- DATASET ENTRIES
+++

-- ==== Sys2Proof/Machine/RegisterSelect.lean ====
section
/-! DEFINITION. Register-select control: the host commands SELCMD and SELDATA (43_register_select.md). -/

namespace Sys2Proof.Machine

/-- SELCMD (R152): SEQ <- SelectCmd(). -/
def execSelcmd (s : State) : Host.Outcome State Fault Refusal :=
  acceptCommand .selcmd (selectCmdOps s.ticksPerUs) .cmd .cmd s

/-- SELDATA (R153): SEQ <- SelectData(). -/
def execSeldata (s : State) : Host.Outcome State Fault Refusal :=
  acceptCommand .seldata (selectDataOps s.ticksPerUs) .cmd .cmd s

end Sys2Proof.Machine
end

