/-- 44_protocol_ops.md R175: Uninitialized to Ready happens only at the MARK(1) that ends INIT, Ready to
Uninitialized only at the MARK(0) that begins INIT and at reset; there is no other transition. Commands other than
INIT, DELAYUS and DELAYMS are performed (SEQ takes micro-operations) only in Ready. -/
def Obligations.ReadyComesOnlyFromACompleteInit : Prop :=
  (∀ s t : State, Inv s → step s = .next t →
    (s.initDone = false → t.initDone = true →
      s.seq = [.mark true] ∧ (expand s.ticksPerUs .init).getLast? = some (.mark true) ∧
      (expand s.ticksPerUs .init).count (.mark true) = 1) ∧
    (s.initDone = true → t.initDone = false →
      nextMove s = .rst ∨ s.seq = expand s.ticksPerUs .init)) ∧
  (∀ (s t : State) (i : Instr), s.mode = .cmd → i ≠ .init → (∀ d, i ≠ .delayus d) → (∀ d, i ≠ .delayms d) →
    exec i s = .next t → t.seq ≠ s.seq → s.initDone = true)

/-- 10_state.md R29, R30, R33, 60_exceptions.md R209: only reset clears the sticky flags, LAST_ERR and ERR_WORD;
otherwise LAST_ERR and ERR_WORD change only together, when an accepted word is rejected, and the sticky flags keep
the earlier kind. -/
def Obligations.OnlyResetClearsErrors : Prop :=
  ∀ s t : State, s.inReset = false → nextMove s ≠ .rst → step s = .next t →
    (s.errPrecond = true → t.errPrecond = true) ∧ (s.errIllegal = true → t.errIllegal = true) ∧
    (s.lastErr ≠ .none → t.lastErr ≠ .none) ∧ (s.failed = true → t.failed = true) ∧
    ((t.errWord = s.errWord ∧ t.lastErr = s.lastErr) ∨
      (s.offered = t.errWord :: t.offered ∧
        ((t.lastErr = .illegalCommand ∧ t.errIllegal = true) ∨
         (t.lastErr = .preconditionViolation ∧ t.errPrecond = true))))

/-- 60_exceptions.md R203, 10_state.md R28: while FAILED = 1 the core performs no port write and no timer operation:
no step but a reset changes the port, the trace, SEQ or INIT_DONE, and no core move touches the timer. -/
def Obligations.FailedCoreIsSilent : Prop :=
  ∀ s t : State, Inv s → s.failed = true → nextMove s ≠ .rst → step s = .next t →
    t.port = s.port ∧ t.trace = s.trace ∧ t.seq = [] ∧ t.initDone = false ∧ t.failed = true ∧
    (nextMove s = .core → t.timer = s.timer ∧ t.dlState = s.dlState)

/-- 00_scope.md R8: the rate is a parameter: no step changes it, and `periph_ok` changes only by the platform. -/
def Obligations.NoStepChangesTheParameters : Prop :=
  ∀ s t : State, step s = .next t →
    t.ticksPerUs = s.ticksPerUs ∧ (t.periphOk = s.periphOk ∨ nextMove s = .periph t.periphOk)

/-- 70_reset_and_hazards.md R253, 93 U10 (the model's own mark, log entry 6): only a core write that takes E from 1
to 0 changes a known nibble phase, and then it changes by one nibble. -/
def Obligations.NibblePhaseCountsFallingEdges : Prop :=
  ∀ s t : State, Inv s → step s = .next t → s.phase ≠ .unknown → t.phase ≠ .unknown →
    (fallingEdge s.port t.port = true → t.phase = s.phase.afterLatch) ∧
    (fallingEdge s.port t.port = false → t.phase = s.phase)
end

+++

- ACTIVITY
The lines from the one holding "t.ticksPerUs = s.ticksPerUs" to the final line of the entries, both included, are what should be output, exactly and alone.

- EXERCISE ANSWER
    t.ticksPerUs = s.ticksPerUs ∧ (t.periphOk = s.periphOk ∨ nextMove s = .periph t.periphOk)

/-- 70_reset_and_hazards.md R253, 93 U10 (the model's own mark, log entry 6): only a core write that takes E from 1
to 0 changes a known nibble phase, and then it changes by one nibble. -/
def Obligations.NibblePhaseCountsFallingEdges : Prop :=
  ∀ s t : State, Inv s → step s = .next t → s.phase ≠ .unknown → t.phase ≠ .unknown →
    (fallingEdge s.port t.port = true → t.phase = s.phase.afterLatch) ∧
    (fallingEdge s.port t.port = false → t.phase = s.phase)
end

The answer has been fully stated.